Capacidades regionales: laboratorio, simulación y secuenciación genética
En los últimos años, la OPS ha intensificado su trabajo con los países para fortalecer la preparación ante el hantavirus y otras enfermedades zoonóticas. En 2023, organizó un taller regional en Colombia junto con centros colaboradores y laboratorios nacionales, orientado a fortalecer la vigilancia epidemiológica y la detección en laboratorio de hantavirus y arenavirus.
Estas iniciativas incluyeron capacitación en técnicas moleculares, armonización de protocolos, ejercicios de simulación de brotes y fortalecimiento de la integración entre vigilancia epidemiológica, laboratorio e investigaciones de campo. Para los países, este tipo de preparación es clave porque permite responder con mayor rapidez ante casos sospechosos, brotes o eventos internacionales.

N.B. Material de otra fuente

theorem fatal_kept {z0 : State} (s : State) (cause detail : Nat) (hz : Kept z0 s) :
    Kept z0 (State.fatal s cause detail) := by
  unfold State.fatal
  repeat' (first | with_reducible assumption | decide | with_reducible apply ite_kept
                 | with_reducible apply w_kept | with_reducible apply faultEnter_kept
                 | (simp only [kept_mk]; with_reducible apply upd_kept) | split | exact id | dsimp only)

theorem firmwareRestart_kept {z0 : State} (s : State) (imageOk : Bool) (hz : Kept z0 s) :
    Kept z0 (State.firmwareRestart s imageOk) := by
  unfold State.firmwareRestart
  repeat' (first | with_reducible assumption | decide | with_reducible apply ite_kept
                 | with_reducible apply post_kept | with_reducible apply faultEnter_kept
                 | (simp only [kept_mk]; with_reducible apply upd_kept) | split | exact id | dsimp only)

theorem watchdogExpired_kept {z0 : State} (s : State) (imageOk : Bool) (hz : Kept z0 s) :
    Kept z0 (State.watchdogExpired s imageOk) := by
  unfold State.watchdogExpired
  repeat' (first | with_reducible assumption | decide | intro _ _ _ | intro _ _ | with_reducible apply ite_kept
                 | with_reducible apply outranking_kept | with_reducible apply transAll_kept
                 | with_reducible apply w_kept | with_reducible apply post_kept
                 | with_reducible apply faultEnter_kept | with_reducible apply autoSafe_kept
                 | with_reducible apply firmwareRestart_kept | (simp only [kept_mk]; with_reducible apply upd_kept)
                 | split | exact id | dsimp only)

theorem watchdogFatal_kept {z0 : State} (s : State) (hz : Kept z0 s) : Kept z0 (State.watchdogFatal s) := by
  unfold State.watchdogFatal
  repeat' (first | with_reducible assumption | decide | with_reducible apply ite_kept
                 | with_reducible apply fatal_kept | split | exact id | dsimp only)

theorem dumpRequest_kept {z0 : State} (s : State) (j : Job) (hz : Kept z0 s) : Kept z0 (State.dumpRequest s j) := by
  unfold State.dumpRequest
  repeat' (first | with_reducible assumption | decide | with_reducible apply ite_kept
                 | with_reducible apply finish_kept | with_reducible apply faultEnter_kept
                 | (simp only [kept_mk]; with_reducible apply upd_kept) | split | exact id | dsimp only)

theorem dumpEntry_kept {z0 : State} (s : State) (hz : Kept z0 s) : Kept z0 (State.dumpEntry s) := by
  unfold State.dumpEntry
  repeat' (first | with_reducible assumption | decide | with_reducible apply ite_kept | with_reducible apply w_kept
                 | with_reducible apply setDev_kept | with_reducible apply summaryStart_kept
                 | (simp only [kept_mk]; with_reducible apply upd_kept) | split | exact id | dsimp only)
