-- ==== Sys2Proof/Tests/Slice0.lean ====
section
/-! SUPPORT. Tests. For every statement of Obligations.lean that has hypotheses a theorem witness_<Name>: concrete states and
operands that meet the hypotheses of each of its clauses. One parenthesis lists the facts of one clause; a fact that an
earlier clause of the same statement has is not said again. Then the calibration array, what the well-formedness check
refuses, and the spec's worked examples, whose expected values are the spec's. -/

namespace Sys2Proof.Tests

set_option Elab.async false

open Sys2Proof.Machine

/-! ### States and jobs that the tests share -/

/-- `s` with these register fields written: field, index, value. -/
def put (s : State) (l : List (Fld × Nat × Nat)) : State := l.foldl (fun s x => s.w x.1 x.2.1 x.2.2) s

/-- Device state `d` with the link up and bus mastering on. -/
def dv (d : Nat) : State :=
  { put State.reset [(F.SYS_STATE_STATE, 0, d)] with pcie := { bme := true, linkL0 := true, ready := true } }

/-- A descriptor with opcode, buffers and parameter bytes. -/
def descOf (op len0 addr0 addr1 len1 : Nat) (ps : List Nat) : List Nat :=
  [op, 0, 0, 0] ++ leBytes 4 len0 ++ leBytes 8 addr0 ++ leBytes 8 addr1 ++ leBytes 4 len1 ++ [0, 0, 0, 0] ++ ps ++
    List.replicate (32 - ps.length) 0

/-- The started job of ring 5, index 7, without buffers. -/
def jb (op : Nat) (ps : List Nat) : Job := { ring := 5, idx := 7, desc := descOf op 0 0 0 0 ps, phase := .started }

/-- `s` with that job in flight. -/
def wj (j : Job) (s : State) : State := { s with jobs := [j] }

/-- The invariants' statements: a state of which they hold, and the step it takes. -/
theorem witness_StepKeepsMemories : (dv 4).memOk ∧ ∃ t, step (dv 4) = .next t := ⟨⟨rfl, rfl⟩, _, rfl⟩
theorem witness_StepKeepsState : legalState (dv 4).regs ∧ ∃ t, step (dv 4) = .next t := ⟨by unfold legalState; decide +kernel, _, rfl⟩

/-! ### Rings -/

def nopPending : State := { dv 4 with pending := [.nop 5 7] }

/-- The ring table entry of type `ty` whose completion ring is 9. -/
def entry (ty : Nat) : List Nat :=
  leBytes 8 0x100000 ++ [ty, 6] ++ leBytes 2 (if ty ≤ 2 then 9 else 0) ++ [0, 0, if ty ≤ 2 then 0 else 4, 0] ++
    List.replicate 8 0 ++ leBytes 8 (if ty ≤ 2 then 0x2000 else 0) ++ List.replicate 32 0

/-- Ring 5 has that entry; ring 9 is an ACTIVE completion ring. -/
def ringS (ty : Nat) : State :=
  { (put (dv 4) [(F.RNG_TABLE_ADDR, 0, 0x40000), (F.RNG_STAT_STATE, 9, 1), (F.RNG_STAT_TYPE, 9, 3)]).setRing 9
      { base := 0x300000, log2 := 5, coalCount := 1 } with
    hostMem := Mem.writeBytes [] (0x40000 + 64 * 5) (entry ty) }

/-- Ring 5 is ACTIVE with three descriptors posted. -/
def ringA : State :=
  put ((ringS 1).setRing 5 (State.entryKept (entry 1)))
    [(F.RNG_CTL_ENABLE, 5, 1), (F.RNG_STAT_STATE, 5, 1), (F.RNG_STAT_TYPE, 5, 1), (F.RNG_IDX_HOST_IDX, 5, 3)]

/-- Ring 5 as a completion ring that writes no head back, and without the completion ring that it needs. -/
def ringC : State := put ringA [(F.RNG_STAT_TYPE, 5, 3)]
def ringNoCq : State := put (ringS 1) [(F.RNG_STAT_STATE, 9, 0)]
def ringNoWb : State := ringA.setRing 5 { State.entryKept (entry 1) with headWb := 0 }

En 2024, reuniones técnicas realizadas en Panamá impulsaron el desarrollo de directrices regionales y materiales de capacitación. Estas herramientas incorporaron componentes de vigilancia ecológica y secuenciación genética, dos elementos cada vez más relevantes para comprender la circulación viral, caracterizar eventos y orientar respuestas de salud pública.

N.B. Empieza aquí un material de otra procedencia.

-- ==== Sys2Proof/Machine/Lines.lean ====
section
/-! DEFINITION. The line unit (section 9.1): filters, accepted changes and their hand-over, and the data
of READ LINES. -/

namespace Sys2Proof.Machine

def lineEstop : Fin 14 := 0
def lineService : Fin 14 := 1

/-- The raw level of a line changes, or is told again (R163). -/
def Run.rawChanged (c : Tables) (r : Run) (l : Fin 14) (active : Bool) : Run :=
  if r.lines[l].raw = active then r
  else
    r.modLine l fun x =>
      { x with raw := active
               filterTimer := if active = x.accepted then none else some (ms c.lines[l].filter) }

/-- Step 1 of R164: the edge event. -/
def Run.edgeEvent (c : Tables) (r : Run) (l : Fin 14) (active : Bool) : Run :=
  let named :=
    match c.lines[l].edge with
    | .none => false
    | .rising => active
    | .falling => !active
    | .both => true
  if c.lines[l].event && named then r.raise .lineEdge l.val (det active.toNat) else r

/-- The zone of a FIRE line (section 9.1). -/
def fireZone (l : Fin 14) : Option (Fin 8) :=
  if h : 2 ≤ l.val ∧ l.val ≤ 9 then some ⟨l.val - 2, by omega⟩ else none

/-- Step 3 of R164: the hand-over to the owner. -/
def Run.handOver (c : Tables) (r : Run) (l : Fin 14) (active : Bool) : Run :=
  if active then
    if l = lineEstop then Run.estopPushed c r
    else if l = lineService then Run.serviceOn c r
    else
      match fireZone l with
      | some z => Run.requestClosure c r z causeFireLine true
      | none => r
  else r

/-- An accepted change acts (R164); in LOADING it acts on nothing (R161). -/
def Run.acceptedChange (c : Tables) (r : Run) (l : Fin 14) (active : Bool) : Run :=
  if r.gw = .loading then r
  else
    let r := Run.edgeEvent c r l active
    let r := if l = lineService then r.raise .serviceMode l.val (det active.toNat) else r
    if r.gw.inForce then Run.handOver c r l active else r

/-- The filter timer expires: the accepted level takes the raw level (R163). -/
def Run.filterExpired (c : Tables) (r : Run) (l : Fin 14) : Run :=
  let active := r.lines[l].raw
  Run.acceptedChange c
    (r.modLine l fun x => { x with accepted := x.raw, filterTimer := none }) l active

/-- A line is judged anew when the gateway becomes CONFIGURED (R161). -/
def Run.judgeLineAnew (c : Tables) (r : Run) (l : Fin 14) : Run :=
  r.modLine l fun x =>
    { x with accepted := false
             filterTimer := if x.raw then some (ms c.lines[l].filter) else none }

/-- The data of READ LINES (R166, log 6): the raw levels and the accepted levels of lines 0 to 13,
bit `n` of a 16-bit word for line `n`; service mode; level and set by of each output. -/
def linesData (r : Run) : List Byte :=
  let levels := fun (p : LineRt → Bool) =>
    (List.finRange 14).foldl (fun (w : Word) l => if p r.lines[l] then setUnion w (setOf l.val) else w) 0
  w2 (levels (·.raw)) ++ w2 (levels (·.accepted)) ++ bBool (serviceMode r)
    ++ r.outputs.toList.flatMap fun o => bBool o.high ++ b1 o.setBy.code

end Sys2Proof.Machine
end

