/-- AXIS entry `i` (section 4.1, R68): field by field, the ranges and the rules within the entry. -/
def contentAxis (i : Nat) : Parse AxisCfg := do
  let configured ← fld bool1
  if configured then do
    let drive ← fld node2
    let panel ← fld (do
      let p ← opt 2 node2
      need (p != some drive) p)
    let zone ← fld zoneOrNone
    let k ← axisMotion
    axisRest i
      { emptyAxis with
        configured, drive, panel, zone, posMin := k.posMin, posMax := k.posMax, vMax := k.vMax
        acc := k.acc, kp := k.kp, deadband := k.deadband, creepDistance := k.creepDistance
        vCreep := k.vCreep, controlPeriod := k.controlPeriod, keepalive := k.keepalive
        lockTimeout := k.lockTimeout, stallVelocity := k.stallVelocity
        overloadLimit := k.overloadLimit }
  else pure emptyAxis

/-- PROFILE (section 5.1, R93 step 1): the ranges bind the position and the speed in use or not, and
an entry written not in use stores neither. -/
def contentProfile : Parse (Option Breakpoint) := do
  let used ← fld bool1
  let position ← fld (sint2 (-32000) 32000)
  let speed ← fld (nat2 0 4000)
  pure (if used then some { position, speed } else none)

/-- ZONE (section 6.1, R105). -/
def contentZone : Parse ZoneCfg := do
  let warning ← fld (nat1 0 60)
  let fireWarning ← fld (nat1 0 60)
  let warningMessage ← fld (nat2 0 511)
  let fireMessage ← fld (nat2 0 511)
  let areas ← fld areas2
  let callGap ← fld (nat1 0 60)
  pure { warning, fireWarning, warningMessage, fireMessage, areas, callGap }

/-- DOOR (section 6.2, R106): the second zone differs from the first. -/
def contentDoor : Parse DoorCfg := do
  let configured ← fld bool1
  if configured then do
    let node ← fld node2
    let zone1 ← fld (fin1 8)
    let zone2 ← fld (do
      let z ← opt 1 (fin1 8)
      need (z != some zone1) z)
    let closeTimeout ← fld (nat1 5 120)
    let retryDelay ← fld (nat1 1 30)
    let retryLimit ← fld (nat1 0 5)
    let transitTime ← fld (nat1 5 120)
    let reopenWithZone ← fld bool1
    pure { configured, node, zone1, zone2, closeTimeout, retryDelay, retryLimit, transitTime,
           reopenWithZone }
  else pure emptyDoor

/-- Whether no node stands twice in a list. -/
def noTwice : List NodeId → Bool
  | [] => true
  | n :: ns => !ns.contains n && noTwice ns

/-- AREA (section 7.1, R128). -/
def contentArea : Parse (List NodeId) := fld do
  let l ← list1 4 node2
  need (noTwice l) l

/-- CHANNEL (section 8.1, R145): offset plus width is at most 16. -/
def contentChannel : Parse ChannelCfg := do
  let configured ← fld bool1
  if configured then do
    let source ← fld node2
    let offset ← fld (nat1 0 15)
    let width ← fld (nat1 1 2)
    let signed ← fld bool1
    let staleLimit ← fld (nat2 50 60000)
    pure { configured, source, offset, width, signed, staleLimit }
  else pure emptyChannel

/-- MONITOR (section 8.2, R148). -/
def contentMonitor : Parse MonitorCfg := do
  let configured ← fld bool1
  if configured then do
    let startEnabled ← fld bool1
    pure { configured, startEnabled }
  else pure emptyMonitor

/-- The arguments of an action, in the order of the action table (section 8.2). -/
def actionOf (k : Nat) : Parse Action :=
  match k with
  | 0 => pure .none
  | 1 => do
    let code ← num1
    pure (.event code)
  | 2 => do
    let message ← nat2 0 511
    let areas ← areas2
    let priority ← nat1 0 7
    let repeats ← nat1 0 15
    pure (.call message areas priority repeats)
  | 3 => do
    let z ← fin1 8
    let fire ← bool1
    pure (.closeZone z fire)
  | 4 => do
    let value ← nat2 0 256
    let axes ← set1 6
    need (axes != 0) (.derate value axes)
  | 5 => do
    let o ← fin1 4
    let high ← bool1
    pure (.output o high)
  | _ => bad

/-- A monitor action: an action byte, then its arguments (12.7). -/
def action1 : Parse Action := do
  let k ← num1
  actionOf k

/-- A state 0..7, or STAY, which is coded 8. -/
def stateOrStay : Parse (Option (Fin 8)) := zoneOrNone

/-- MSTATE (section 8.2, R148). -/
def contentMstate : Parse StateCfg := do
  let inUse ← fld bool1
  if inUse then do
    let channel ← fld (fin1 32)
    let test ← fld (named [Test.above, .below])
    let threshold ← fld (sint2 (-32768) 32767)
    let hold ← fld (nat2 0 65535)
    let onHold ← fld (fin1 8)
    let timeout ← fld (nat2 0 65535)
    let onTimeout ← fld (fin1 8)
    let onStale ← fld stateOrStay
    let action ← fld action1
    pure { inUse, channel, test, threshold, hold, onHold, timeout, onTimeout, onStale, action }
  else pure emptyMstate

/-- The index of a lamp's source (section 9.3): 0 for NONE. -/
def lampSource (k : Nat) : Parse LampSource :=
  match k with
  | 0 => do
    zero1
    pure .none
  | 1 => do
    let a ← axis1
    pure (.axis a)
  | 2 => do
    let z ← fin1 8
    pure (.zone z)
  | 3 => do
    let d ← fin1 32
    pure (.door d)
  | 4 => do
    let l ← fin1 14
    pure (.line l)
  | 5 => do
    let m ← fin1 16
    pure (.monitor m)
  | 6 => do
    let t ← fin1 4
    pure (.trunk t)
  | _ => bad

/-- The number of values a source takes (section 9.3). -/
def lampValues : LampSource → Nat
  | .none => 0
  | .axis _ => 8
  | .zone _ => 5
  | .door _ => 8
  | .line _ => 2
  | .monitor _ => 8
  | .trunk _ => 4

/-- One pair of a styles list. -/
def stylePair (values : Nat) : Parse (Nat × Style) := do
  let v ← num1
  let s ← named [Style.off, .on, .slow, .fast]
  need (decide (v < values)) (v, s)

/-- Whether no value stands twice in a styles list. -/
def noValueTwice : List (Nat × Style) → Bool
  | [] => true
  | p :: ps => !ps.any (fun q => q.1 == p.1) && noValueTwice ps

/-- LAMP (section 9.3, R167). Every content is judged by both steps; source NONE has the one index
0 and takes no value (log 60), so one that passes is the empty content. -/
def contentLamp : Parse LampCfg := do
  let k ← fld (nat1 0 6)
  let source ← fld (lampSource k)
  let styles ← fld (do
    let l ← list1 8 (stylePair (lampValues source))
    need (noValueTwice l) l)
  pure { source, styles }

/-- LINE (section 9.1, R162): for line 0 the filter time is stored as 2, whatever is carried. -/
def contentLine (estop : Bool) : Parse LineCfg := do
  let filter ← fld (if estop then do
      let _ ← byte
      pure 2
    else nat1 1 255)
  let edge ← fld (named [Edge.none, .rising, .falling, .both])
  let event ← fld bool1
  pure { filter, edge, event }

/-- The permit default: FORWARD 0, REFUSE 1. -/
def permitDefault : Parse Bool := named [true, false]

/-- PARAM, with the beacon period as it is carried; it is clamped and never refused (R7). -/
def contentParam : Parse Param := do
  let beaconPeriod ← fld (nat2 0 65535)
  let consoleStation ← fld station
  let permitForward ← fld permitDefault
  let playLimit ← fld (nat1 1 120)
  let stageCount ← fld (nat1 1 8)
  let slowPeriod ← fld (nat2 200 4000)
  let fastPeriod ← fld (nat2 100 2000)
  let duty ← fld (nat1 10 90)
  pure { beaconPeriod, consoleStation, permitForward, playLimit, stageCount, slowPeriod, fastPeriod,
         duty }

/-- The content of an entry of a table (R6 step 3): the ranges, and R68's rules field by field. -/
def content (t : Table) (index : Nat) : Parse Entry :=
  match t with
  | .route => .route <$> contentRoute
  | .permit => .permit <$> contentPermit
  | .report => .report <$> contentReport
  | .trunk => .trunk <$> contentTrunk
  | .node => .node <$> contentNode
  | .axis => .axis <$> contentAxis index
  | .profile => .profile <$> contentProfile
  | .zone => .zone <$> contentZone
  | .door => .door <$> contentDoor
  | .area => .area <$> contentArea
  | .channel => .channel <$> contentChannel
  | .monitor => .monitor <$> contentMonitor
  | .mstate => .mstate <$> contentMstate
  | .lamp => .lamp <$> contentLamp
  | .line => .line <$> contentLine (index == 0)
  | .param => .param <$> contentParam

/-- Whether an entry's deciding field makes it the empty content: what follows that field does not
matter (log 8). A PROFILE entry written not in use and a LAMP entry with source NONE are read to
their end all the same (R93 step 1, R167). -/
def Entry.cutShort : Entry → Bool
  | .route x => x.isNone
  | .permit x => x.isNone
  | .node x => x.isNone
  | .trunk x => !x.configured
  | .axis x => !x.configured
  | .door x => !x.configured
  | .channel x => !x.configured
  | .monitor x => !x.configured
  | .mstate x => !x.inUse
  | .lamp _ => false
  | .report _ => false
  | .profile _ => false
  | .zone _ => false
  | .area _ => false
  | .line _ => false
  | .param _ => false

Como parte de los esfuerzos continuos, está previsto un nuevo taller de capacitación regional para junio de 2026 en Panamá. Jairo Méndez Rico, virólogo de la OPS, señaló que la clave está en fortalecer la capacidad de los países para detectar casos precozmente, responder con rapidez y reducir el riesgo de transmisión.
Prevención: reducir exposición a roedores y mejorar condiciones ambientales
La OPS recordó que no existe vacuna ni tratamiento antiviral específico para el hantavirus. Por ello, la prevención constituye la principal línea de defensa. Las recomendaciones se enfocan en disminuir el contacto con roedores, mantener espacios limpios y bien ventilados, almacenar alimentos en recipientes sellados y aplicar prácticas adecuadas de limpieza y desinfección en áreas potencialmente contaminadas.
Estas medidas son especialmente importantes en lugares cerrados, bodegas, viviendas o espacios con señales de presencia de roedores, donde la inhalación de partículas contaminadas puede convertirse en una vía de exposición. También son relevantes para actividades laborales, comunitarias o ambientales que puedan aumentar el contacto con reservorios animales.